Hmmm , considering the clocks .. anything around 85c for the 8800U seems fine enough .. but even then , for long run with that card .. loads temps of under 75c is definitely recommended ... 

What case do u use ?? And what about air circulation ??


----------



## 144 (Jun 6, 2007)

I am using the CM Stacker 830 by Cooler Master. There are roughly 6 chassis fans (iCute and Cooler master silent fans). 4 on side panel, one rear, and one top. 

I've found out varying results in the past 2 days.
I am used to working long hours, at my PC, and I have noticed that although the starting temperature is around 74 deg. Celsius, after a couple of hours the idle temp rises to 81-83 deg. Celsius. Stressing it with about 15 minutes of max graphics with NFS carbon takes the temp to around 94 deg Celsius.

During gaming the Fan duty cycle rises to 100%. During idle it drops to 60-64%. When at 100% the GPU rapidly cools down once I exit the game, but once the temp. of the core passes down the 80-78 deg mark, the fan duty cycle drops rapidly and the core temp rises to around 81-83 and stabilize. 

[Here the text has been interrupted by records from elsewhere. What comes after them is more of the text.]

/-- 43_alu8.md R281: DAA. After an addition a correction is made where the flag or the magnitude asks for it, after a
subtraction where the flag does; both tests read A and the flags from before. -/
def Obligations.DecimalAdjust : Prop :=
  encode .daa = [0x27] ∧ ∀ s, ∃ t, exec .daa s = .next t ∧
    let a := s.regs.a
    let f := s.regs.flags
    (f.n = false →
      t.regs.a = a + (if f.cy = true ∨ 0x99 < a.toNat then 0x60 else 0) +
        (if f.hf = true ∨ 0x09 < a.toNat % 16 then 0x06 else 0) ∧
      t.regs.flags.cy = decide (f.cy = true ∨ 0x99 < a.toNat)) ∧
    (f.n = true →
      t.regs.a = a - (if f.cy = true then 0x60 else 0) - (if f.hf = true then 0x06 else 0) ∧
      t.regs.flags.cy = f.cy) ∧
    t.regs.flags.z = decide (t.regs.a = 0) ∧ t.regs.flags.n = f.n ∧ t.regs.flags.hf = false ∧ ChangesOnly s t [.a] 4

/-- 43_alu8.md R282, R283, R284: CPL, SCF and CCF. -/
def Obligations.ComplementAndCarryFlag : Prop :=
  (encode .cpl = [0x2F] ∧ ∀ s, ∃ t, exec .cpl s = .next t ∧ t.regs.a.toNat = 255 - s.regs.a.toNat ∧
    t.regs.flags = { s.regs.flags with n := true, hf := true } ∧ ChangesOnly s t [.a] 4) ∧
  (encode .scf = [0x37] ∧ ∀ s, ∃ t, exec .scf s = .next t ∧
    t.regs.flags = { s.regs.flags with n := false, hf := false, cy := true } ∧ ChangesOnly s t [] 4) ∧
  (encode .ccf = [0x3F] ∧ ∀ s, ∃ t, exec .ccf s = .next t ∧
    t.regs.flags = { s.regs.flags with n := false, hf := false, cy := !s.regs.flags.cy } ∧ ChangesOnly s t [] 4)

/-! ## 16-bit arithmetic -/

/-- 44_alu16.md R290, R291, R292: ADD HL,rr: Z is kept, H is the carry out of bit 11, CY the carry out of bit 15; INC rr
and DEC rr write no flag. -/
def Obligations.PairArithmetic : Prop :=
  (∀ i rr, i.shape = .addHl rr → encode i = [0#2 ++ rr.code ++ 9#4] ∧ ∀ s, ∃ t, exec i s = .next t ∧
    let a := s.regs.hl.toNat
    let b := (s.regs.pair rr).toNat
    SetsPair s t .hl (BitVec.ofNat 16 (a + b)) 8 ∧
    t.regs.flags = { s.regs.flags with n := false, hf := decide (a % 0x1000 + b % 0x1000 > 0x0FFF)
                                       cy := decide (a + b > 0xFFFF) }) ∧
  (∀ i rr, i.shape = .incPair rr → encode i = [0#2 ++ rr.code ++ 3#4] ∧ ∀ s, ∃ t, exec i s = .next t ∧
    SetsPair s t rr (s.regs.pair rr + 1) 8 ∧ t.regs.flags = s.regs.flags) ∧
  (∀ i rr, i.shape = .decPair rr → encode i = [0#2 ++ rr.code ++ 11#4] ∧ ∀ s, ∃ t, exec i s = .next t ∧
    SetsPair s t rr (s.regs.pair rr - 1) 8 ∧ t.regs.flags = s.regs.flags)

/-! ## Rotates, shifts and bit operations -/

/-- 45_rotate_shift_bit.md R300 to R303: RLCA, RRCA, RLA, RRA: Z is 0 whatever the result. -/
def Obligations.RotateAccumulator : Prop :=
  (encode .rlca = [0x07] ∧ ∀ s, ∃ t, exec .rlca s = .next t ∧
    t.regs.a = (s.regs.a <<< 1) ||| bitByte (s.regs.a.getLsbD 7) ∧
    t.regs.flags = { z := false, n := false, hf := false, cy := s.regs.a.getLsbD 7 } ∧ ChangesOnly s t [.a] 4) ∧
  (encode .rrca = [0x0F] ∧ ∀ s, ∃ t, exec .rrca s = .next t ∧
    t.regs.a = (s.regs.a >>> 1) ||| (bitByte (s.regs.a.getLsbD 0) <<< 7) ∧
    t.regs.flags = { z := false, n := false, hf := false, cy := s.regs.a.getLsbD 0 } ∧ ChangesOnly s t [.a] 4) ∧
  (encode .rla = [0x17] ∧ ∀ s, ∃ t, exec .rla s = .next t ∧
    t.regs.a = (s.regs.a <<< 1) ||| bitByte s.regs.flags.cy ∧
    t.regs.flags = { z := false, n := false, hf := false, cy := s.regs.a.getLsbD 7 } ∧ ChangesOnly s t [.a] 4) ∧
  (encode .rra = [0x1F] ∧ ∀ s, ∃ t, exec .rra s = .next t ∧
    t.regs.a = (s.regs.a >>> 1) ||| (bitByte s.regs.flags.cy <<< 7) ∧
    t.regs.flags = { z := false, n := false, hf := false, cy := s.regs.a.getLsbD 0 } ∧ ChangesOnly s t [.a] 4)

/-- 45_rotate_shift_bit.md R304 and the register forms R305, R307, R309, R311, R313, R315, R317, R319. -/
def Obligations.ShiftRegister : Prop :=
  ∀ i o r, i.shape = .shiftR o r → encode i = [0xCB, 0#2 ++ o.code ++ r.code] ∧ ∀ s, ∃ t, exec i s = .next t ∧
    t.regs.r8 r = shiftResult o (s.regs.r8 r) s.regs.flags.cy ∧
    t.regs.flags = { z := decide (t.regs.r8 r = 0), n := false, hf := false, cy := shiftCarryOut o (s.regs.r8 r) } ∧
    ChangesOnly s t [r] 8

/-- 45_rotate_shift_bit.md R304 and the (HL) forms R306, R308, R310, R312, R314, R316, R318, R320. -/
def Obligations.ShiftAtHl : Prop :=
  ∀ i o, i.shape = .shiftAtHL o → encode i = [0xCB, 0#2 ++ o.code ++ 6#3] ∧ ∀ s, ∃ t, exec i s = .next t ∧
    let v := s.memRead s.regs.hl
    let res := shiftResult o v s.regs.flags.cy
    StoresByte s t s.regs.hl res
      { s.regs with flags := { z := decide (res = 0), n := false, hf := false, cy := shiftCarryOut o v } } 16

/-- 45_rotate_shift_bit.md R321, R322: BIT b,r and BIT b,(HL): nothing but the flags Z, N and H is written. -/
def Obligations.TestBit : Prop :=
  (∀ i b r, i.shape = .bitR b r → encode i = [0xCB, 1#2 ++ fieldCode b ++ r.code] ∧ ∀ s, ∃ t, exec i s = .next t ∧
    t.regs.flags = { s.regs.flags with z := !(s.regs.r8 r).getLsbD b.val, n := false, hf := true } ∧
    ChangesOnly s t [] 8) ∧
  (∀ i b, i.shape = .bitAtHL b → encode i = [0xCB, 1#2 ++ fieldCode b ++ 6#3] ∧ ∀ s, ∃ t, exec i s = .next t ∧
    t.regs.flags = { s.regs.flags with z := !(s.memRead s.regs.hl).getLsbD b.val, n := false, hf := true } ∧
    ChangesOnly s t [] 12)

I have noticed that playing FIFA 07, the initial (when the match begins, the teams move into the stadium which is high graphics part) is very skipped up. The frame rate is pathetically slow. even while replays its the same. 

Before when I used my 7600GT card, this problem never occurred.

Can anyone suggest a way to keep the FAN duty cycle at 100% always?
I am still worried, and It keeps me from playing for long. 
Did I install my chassis fans in wrong direction which cud be affecting my air flow? 

Which fans are best for air flow? can anyone suggest best air flow fans?

update:

I have tweaked the Fan Duty Cycle to 100% always using Riva Tuner. Which definitely brings down the core temp to an idle of 66 deg cel, and I am more than happy with that figure.

*forum.ncix.com/forums/index.php?mode=showthread&msg_id=1340617&threadid=1340617&forum=101&product_id=22631&msgcount=23&overclockid=0

Anyway, I've read on a forum (link above) that the safe operating temp of the G80 is till 110deg cel, above which it will try to accomodate its voltages and core speeds to minimze the temp, and at a striking temp of 125 deg cel it will automatically turn off to prevent damage. Can anyone verify this? 
I checked out some fans in action, iCute and CoolerMaster for my chassis. They have an airflow rating in cfm. any idea wht it stands for? probably cubic feet per min!


----------



## Hells_Fury (Jun 7, 2007)

High-end gfx cards normally have the auto shut-down feature if the temperature goes beyond a certain degree.
Youre right about cfm.
66c is perfectly fine idle temp for your card. And 84c load temp is also not too bad. My 7800GT used to reach 90c at full load sometimes. If you can bear with the noise then keep the fan at 100% all the time.


----------



## 144 (Jun 8, 2007)

You are right. The Thermalright HR-03 Plus heatsink with a good 92mm fan would do the trick. Now to see if the ram slots are the same and the ramsinks would fit on an Ultra card.


----------